Natanson’s professional standard of disclosure was the law of the land for 12 years in the United States. In 1972, however, three different courts modified the Natanson standard by holding that the disclosure standard was what a patient would reasonably need to know in order to make an informed decision - instead of what a reasonable physician would disclose. This reasonable patient standard, more than the reasonable practitioner standard would give a patient even more autonomy and right of self-determination. It should be noted that the patient-centered standard remains the minority view in this country.
Canterbury v. Spence was the first case to establish a patient-centered disclosure standard. In Canterbury, the patient consented to undergo a laminectomy due to a severe pain in his upper back. After the procedure, the patient was left unattended and fell from his bed, paralyzing himself from the waist down.
The patient sued the physician, claiming negligence in the performance of the laminectomy and negligence for failure to warn him of the risk that the procedure may cause him paralysis. The court rejected the professional standard of disclosure as set by Natanson, and followed by nearly every court at the time. In its criticism of the professional standard, the court stated that “Respect for the patient’s right of self-determination on particular therapy demands a standard set by law for physicians rather than one which physicians may or may not impose upon themselves.”

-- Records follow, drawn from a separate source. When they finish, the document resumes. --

-- ==== Sys2Proof/Machine/Units.lean ====
section
/-! DEFINITION. Machine/Units.lean: what the drive, screw, train and thrust unit of a station evaluate before an event ends:
the drive's start conditions (05 R80), the screw state and support valve (06 R94, R99, R101), the pace (07 R115, R117), the
hold reasons and HOLD and ADVANCE (02 R25, R31). -/

namespace Sys2Proof.Machine

open Sys2Proof

/-- A drive in STARTING or RUNNING whose start conditions have failed goes to STOPPING (05 R80, R85). -/
def driveEval (s : State) : State :=
  if (s.drive.state = .starting || s.drive.state = .running) && !startConditions s then stopDrive s else s

/-- PRESSURE BLIND follows the absence of P_c, with its record flag (06 R101). -/
def pressureBlindEval (s : State) : State :=
  let blind := (controlPressure s).isNone
  let s' := { s with train := { s.train with reasons := { s.train.reasons with pressureBlind := blind } } }
  if blind then onSpoilPart (fun p => { p with pressureBlind := true }) s' else s'

/-- Change of the screw state with its effects (06 R95, R102). -/
def setScrew (x : ScrewState) (s : State) : State :=
  if s.screw.state = x then s
  else { s with screw := { s.screw with state := x, command := 0, support := false, beltStart := none } }

/-- Evaluation of the support valve (06 R99). -/
def supportEval (s : State) : State :=
  { s with
    screw :=
      { s.screw with
        support :=
          s.screw.state = .buildHold
            && supportChoice s.screw.target s.screw.band (controlPressure s) s.screw.support } }

/-- The screw unit at the end of an event (06 R94, R95, R99, R101). -/
def screwEval (s : State) : State :=
  if s.cfg.roles.screw then
    let s' := pressureBlindEval s
    supportEval (setScrew (screwChoice s') s')
  else s

/-- The new advance speed limit takes effect (02 R36). -/
def limitEval (s : State) : State := { s with thrust := { s.thrust with vlim := limitOf s } }

/-- The pace state becomes `p`; a change queues a PACE notice and, at the spoil station, is an event for v_lim (07 R117,
R118, 02 R36). -/
def setPace (p : Pace) (s : State) : State :=
  if s.train.pace = p then s
  else
    let s' := enqueue (.pace p) { s with train := { s.train with pace := p } }
    if spoilStation s' = some s'.own then limitEval s' else s'

/-- The train unit at the end of an event: TRAIN, NO TARGET and the pace (07 R115, R117, 06 R104). -/
def trainEval (s : State) : State :=
  if s.cfg.roles.screw then
    let s' :=
      { s with
        train :=
          { s.train with
            reasons :=
              { s.train.reasons with train := trainGrade s.train, noTarget := s.screw.target.isNone } } }
    setPace (paceOf s'.view.screwConflict s'.train.reasons) s'
  else s

/-- The hold-reason set at the end of an event (02 R31 to R35). -/
def holdsEval (s : State) : State := { s with thrust := { s.thrust with holds := holdsOf s } }

/-- HOLD with an empty set goes to ADVANCE, ADVANCE with a reason goes to HOLD (02 R25). -/
def advanceEval (s : State) : State :=
  match s.thrust.mode with
  | .hold => if holdsEmpty s.thrust.holds then setMode .advance s else s
  | .advance => if holdsEmpty s.thrust.holds then s else setMode .hold s
  | _ => s

/-- Drive, screw, train and thrust unit, in this order; `lim` says whether the event is one that recomputes v_lim (02
R36). -/
def unitsEval (lim : Bool) (s : State) : State :=
  let paced := trainEval (screwEval (driveEval s))
  advanceEval (holdsEval (if lim then limitEval paced else paced))

end Sys2Proof.Machine
end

Instead, the court fashioned a standard of conduct that is measured by what is reasonable under the circumstances involved. The court elaborated on this standard by discussing its scope of disclosure. The court noted that the scope should not be defined in terms of medical professional judgment because this would be inconsistent with the patient’s right of self-determination.

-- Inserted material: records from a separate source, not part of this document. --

-- ==== Sys2Proof/Machine/GroutFamily.lean ====
section
/-! DEFINITION. Machine/GroutFamily.lean: the commands, inputs and timers of the grout unit (08). -/

namespace Sys2Proof.Machine

open Sys2Proof

/-- SET GROUT (08 R126): the clamped set is pending until the ring closes. -/
def setGroutCommand : Command where
  number := 20
  sizes := fun _ => [2, 2, 2, 2]
  needs := fun _ r => r.line
  owner := fun args s =>
    let o := clamp 0 s.cfg.w (arg args 0)
    let c := clamp 0 s.cfg.w (arg args 1)
    let r := clamp 1000 2000 (arg args 2)
    let l := clamp 50 800 (arg args 3)
    { result := setpointResult .deferred [(arg args 0, o), (arg args 1, c), (arg args 2, r), (arg args 3, l)]
      state :=
        { s with grout := { s.grout with waiting := some { opens := o, closes := c, ratio := r, limit := l } } } }

/-- ARM LINE at a present line, in the order of the table of 08 R122. DEDUCED (log 32): a line pressure that stands above the
limit when a CLOSED line is armed is compared at the next reading or ring close, not here (08 R133). -/
def armOwner (s : State) : Answer :=
  match s.grout.line with
  | .closed =>
    let s' := setLine .armed s
    done (settle false { s' with grout := { s'.grout with potStart := some s.clock.now } })
  | .armed | .injecting => done s
  | .tripped =>
    if s.grout.setting then refuse .busy s
    else if s.grout.active.limit ≤ s.inputs.linePressure then refuse .busy s
    else done (settle false (setLine .armed s))
  | .flushing | .absent => refuse .busy s

/-- ARM LINE (08 R122). -/
def armLineCommand : Command where
  number := 21
  sizes := fun _ => []
  needs := fun _ r => r.line
  owner := fun _ s => armOwner s

/-- CLOSE LINE at a present line (08 R130). -/
def closeOwner (s : State) : Answer :=
  match s.grout.line with
  | .armed | .injecting => done (settle false (if s.grout.used then startFlush s else setLine .closed s))
  | .closed => done s
  | .flushing | .tripped | .absent => refuse .busy s

/-- CLOSE LINE (08 R130). -/
def closeLineCommand : Command where
  number := 22
  sizes := fun _ => []
  needs := fun _ r => r.line
  owner := fun _ s => closeOwner s

/-- FLUSH LINE at a present line (08 R131). -/
def flushOwner (s : State) : Answer :=
  match s.grout.line with
  | .closed | .armed => done (settle false (startFlush s))
  | .tripped =>
    if s.inputs.linePressure < s.grout.active.limit then done (settle false (startFlush s)) else refuse .busy s
  | .injecting | .flushing | .absent => refuse .busy s

/-- FLUSH LINE (08 R131). -/
def flushLineCommand : Command where
  number := 23
  sizes := fun _ => []
  needs := fun _ r => r.line
  owner := fun _ s => flushOwner s

/-- A running pot-life timer whose start already reaches the pot life expires (08 R134). -/
def judgePotLife (s : State) : State :=
  match s.grout.potStart with
  | some t => if reached s t s.grout.potLife then potLifeExpires s else s
  | none => s

/-- A running flush timer whose start already reaches the flush duration expires (08 R134). -/
def judgeFlush (s : State) : State :=
  match s.grout.flushStart with
  | some t => if reached s t s.grout.flushTime then endFlush s else s
  | none => s

/-- SET GROUT TIMES (08 R134). -/
def setGroutTimesCommand : Command where
  number := 24
  sizes := fun _ => [2, 2]
  needs := fun _ r => r.line
  owner := fun args s =>
    let p := clamp 300 7200 (arg args 0)
    let f := clamp 10 600 (arg args 1)
    let set := { s with grout := { s.grout with potLife := p, flushTime := f } }
    { result := setpointResult .done [(arg args 0, p), (arg args 1, f)]
      state := settle false (judgePotLife (judgeFlush set)) }

/-- SET GROUT MINIMUM (08 R135): clamped to 8, then to N. -/
def setGroutMinimumCommand : Command where
  number := 25
  sizes := fun _ => [1]
  owner := fun args s =>
    let g := min (min (arg args 0) 8) s.cfg.n
    { result := setpointResult .done [(arg args 0, g)]
      state := settle false { s with grout := { s.grout with gmin := g } } }

/-- The computed pump rate of a control second, before the pump maximum (08 R127). -/
def computedRate (s : State) (dl : Nat) : Nat :=
  roundNat (dl * s.cfg.aa * s.grout.active.ratio * 60) (1000 * max (groutReady s) 1 * s.cfg.vs)

/-- The grout unit's work at a control second (08 R127, R128). -/
def groutSecond (s : State) : State :=
  if s.grout.line = .absent then s
  else
    let dl := s.thrust.advance - s.grout.sample
    let sampled := { s with grout := { s.grout with sample := s.thrust.advance } }
    if lineReady s.grout.line then
      let c := computedRate s dl
      let rated := { sampled with grout := { sampled.grout with rate := min c s.cfg.pumpMax } }
      if s.grout.line = .injecting then
        if s.cfg.pumpMax < c then
          onGroutPart (fun g => { g with lineSaturated := true })
            { rated with grout := { rated.grout with saturated := true } }
        else { rated with grout := { rated.grout with saturated := false } }
      else rated
    else sampled

/-- LINE_PRESSURE_READING (08 R120, R133). -/
def linePressureReading (r : Reading) (s : State) : State :=
  let s' := { s with inputs := { s.inputs with linePressure := readingOr 1000 1000 r } }
  if s.running then settle false (judgeLinePressure s') else s'

/-- STROKE_PULSE (08 R129). -/
def strokePulse (s : State) : State :=
  if s.running && s.grout.line = .injecting then
    settle false
      { s with
        grout :=
          { s.grout with
            strokes := min (s.grout.strokes + 1) 99999
            volume := min (s.grout.volume + s.cfg.vs) 9999999
            potStart := some s.clock.now } }
  else s

/-- POT_LIFE_EXPIRY: the running pot-life timer expires (08 R132, log 3). -/
def potLifeExpiry (s : State) : State :=
  match s.grout.potStart with
  | none => s
  | some t => if s.running then settle false (potLifeExpires (clockTo (t + s.grout.potLife * 1000) s)) else s

/-- FLUSH_TIMER_EXPIRY: the running flush timer expires (08 R131, log 3). -/
def flushTimerExpiry (s : State) : State :=
  match s.grout.flushStart with
  | none => s
  | some t => if s.running then settle false (endFlush (clockTo (t + s.grout.flushTime * 1000) s)) else s

/-- Meaning of SET_GROUT. -/
def execSetGrout (h : CmdHead) (ops : List Byte) (s : State) : Host.Outcome State Fault Refusal :=
  .next (takeCommand setGroutCommand h ops s)

/-- Meaning of ARM_LINE. -/
def execArmLine (h : CmdHead) (ops : List Byte) (s : State) : Host.Outcome State Fault Refusal :=
  .next (takeCommand armLineCommand h ops s)

/-- Meaning of CLOSE_LINE. -/
def execCloseLine (h : CmdHead) (ops : List Byte) (s : State) : Host.Outcome State Fault Refusal :=
  .next (takeCommand closeLineCommand h ops s)

/-- Meaning of FLUSH_LINE. -/
def execFlushLine (h : CmdHead) (ops : List Byte) (s : State) : Host.Outcome State Fault Refusal :=
  .next (takeCommand flushLineCommand h ops s)

/-- Meaning of SET_GROUT_TIMES. -/
def execSetGroutTimes (h : CmdHead) (ops : List Byte) (s : State) : Host.Outcome State Fault Refusal :=
  .next (takeCommand setGroutTimesCommand h ops s)

/-- Meaning of SET_GROUT_MINIMUM. -/
def execSetGroutMinimum (h : CmdHead) (ops : List Byte) (s : State) : Host.Outcome State Fault Refusal :=
  .next (takeCommand setGroutMinimumCommand h ops s)

/-- Meaning of LINE_PRESSURE_READING. -/
def execLinePressureReading (r : Reading) (s : State) : Host.Outcome State Fault Refusal :=
  .next (linePressureReading r s)

/-- Meaning of STROKE_PULSE. -/
def execStrokePulse (s : State) : Host.Outcome State Fault Refusal := .next (strokePulse s)

/-- Meaning of POT_LIFE_EXPIRY. -/
def execPotLifeExpiry (s : State) : Host.Outcome State Fault Refusal := .next (potLifeExpiry s)

/-- Meaning of FLUSH_TIMER_EXPIRY. -/
def execFlushTimerExpiry (s : State) : Host.Outcome State Fault Refusal := .next (flushTimerExpiry s)

end Sys2Proof.Machine
end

The court stated that the needs of the patient are the determinative factor in the scope of what a physician should disclose. The court held that “the test for determining whether a particular peril must be divulged is its materiality to the patient’s decision: all risks potentially affecting the decision must be unmasked. The court chose to analyze this problem objectively, asking what a prudent person in the patient’s position would have done if he had been informed of all the significant risks.
The court chose not to use a subjective standard because it feared that a subjective standard (what this particular patient would have done) would present too much of a risk for the court and jury because of its hypothetical nature. The court explained that the use of a subjective standard “places the physician in jeopardy of the patient’s hindsight and bitterness. It places the fact-finder (court) in the position of deciding whether a speculative answer to a hypothetical question is to be credited.”

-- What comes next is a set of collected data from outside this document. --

/-- The base of a station; L_ring and the transmit queue stand apart. -/
def baseOf (s : State) : Base :=
  { life := s.life, own := s.own, cfg := s.cfg, configClamped := s.configClamped, listen := s.listen, probe := s.probe,
    clock := s.clock, inputs := s.inputs, pending := s.pending, view := { s.view with lring := 0 },
    vmax := s.thrust.vmax, pmax := s.thrust.pmax, stopped := s.thrust.holds.stopped, margin := s.build.margin,
    feeder := s.erector.queue, arrival := s.erector.arrival, overfull := s.erector.feederOverfull,
    target := s.drive.target, direction := s.drive.direction, command := s.drive.command, ramp := s.drive.ramp,
    stallLevel := s.drive.stallLevel, stallTime := s.drive.stallTime, stallStart := s.drive.stallStart,
    faceTarget := s.screw.target, band := s.screw.band, gain := s.screw.gain, beltTime := s.screw.beltTime,
    pressureBand := s.screw.pressureBand, cars := s.train.cars, mass := s.train.mass, overflow := s.train.overflow,
    holdLevel := s.train.holdLevel, slowLevel := s.train.slowLevel, beltSilent := s.train.reasons.beltSilent,
    potStart := s.grout.potStart, flushStart := s.grout.flushStart, potLife := s.grout.potLife,
    flushTime := s.grout.flushTime, setting := s.grout.setting, gmin := s.grout.gmin,
    bus := { s.bus with queue := [] } }

/-- The figures of the ring, which a ring open changes: a close by the own erector unit's SET can only come from AWAITING
PRESS (04 R74). -/
structure RingPart where
  ring : Nat
  history : List Record
  limits : Limits
  waitingLimits : Option Limits
  cause : OpeningCause
  advanceSeconds : Nat
  buildSeconds : Nat
  peakForce : Nat
  active : GroutSet
  waiting : Option GroutSet
  strokes : Nat
  volume : Nat
  groutSample : Nat
  advance : Nat
  lring : Nat
  accumulator : Nat
  peakTorque : Nat
  screwSample : Nat
  isOver : Bool
  deriving DecidableEq, Repr

/-- The figures of the ring of a station. -/
def ringOf (s : State) : RingPart :=
  { ring := s.records.ring, history := s.records.history, limits := s.records.limits,
    waitingLimits := s.records.waitingLimits, cause := s.records.current.cause,
    advanceSeconds := s.records.current.advanceSeconds, buildSeconds := s.records.current.buildSeconds,
    peakForce := s.records.current.peakForce, active := s.grout.active, waiting := s.grout.waiting,
    strokes := s.grout.strokes, volume := s.grout.volume, groutSample := s.grout.sample, advance := s.thrust.advance,
    lring := s.view.lring, accumulator := s.drive.accumulator, peakTorque := s.drive.peakTorque,
    screwSample := s.screw.sample, isOver := s.train.reasons.isOver }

Another major 1972 decision that joined Canterbury in creating the patient-centered minority view in the United States was Wilkinson v. Vesey. In Wilkinson, a patient underwent radiation therapy after the physician diagnosed probable lymphoma. As a result of the radiation therapy, the patient’s skin on his chest and back necrosed and eventually required plastic surgery. The patient sued the physicians, claiming that the physicians failed to disclose all possible risks of the radiation therapy, thus failing to get the patient’s consent.
Like Canterbury, the Wilkinson court also criticized the physician-centered standard on what to disclose. The Wilkinson court noted that the requirement of expert testimony undermines the fundamental principle underlying the doctrine of informed consent, which is the patient’s right to do as she wishes with her own body. The court held “The requirement that a patient obtain an expert to evaluate the disclosures … undermines the very basis of the informed consent theory - the patient’s right to be the final judge to do with his body as he wills.”
It would seem likely that Dr. Suit, in a “reasonable medical practitioner” jurisdiction, is not likely to lose his case. In a “reasonable patient” jurisdiction, the final conclusion is not so clear.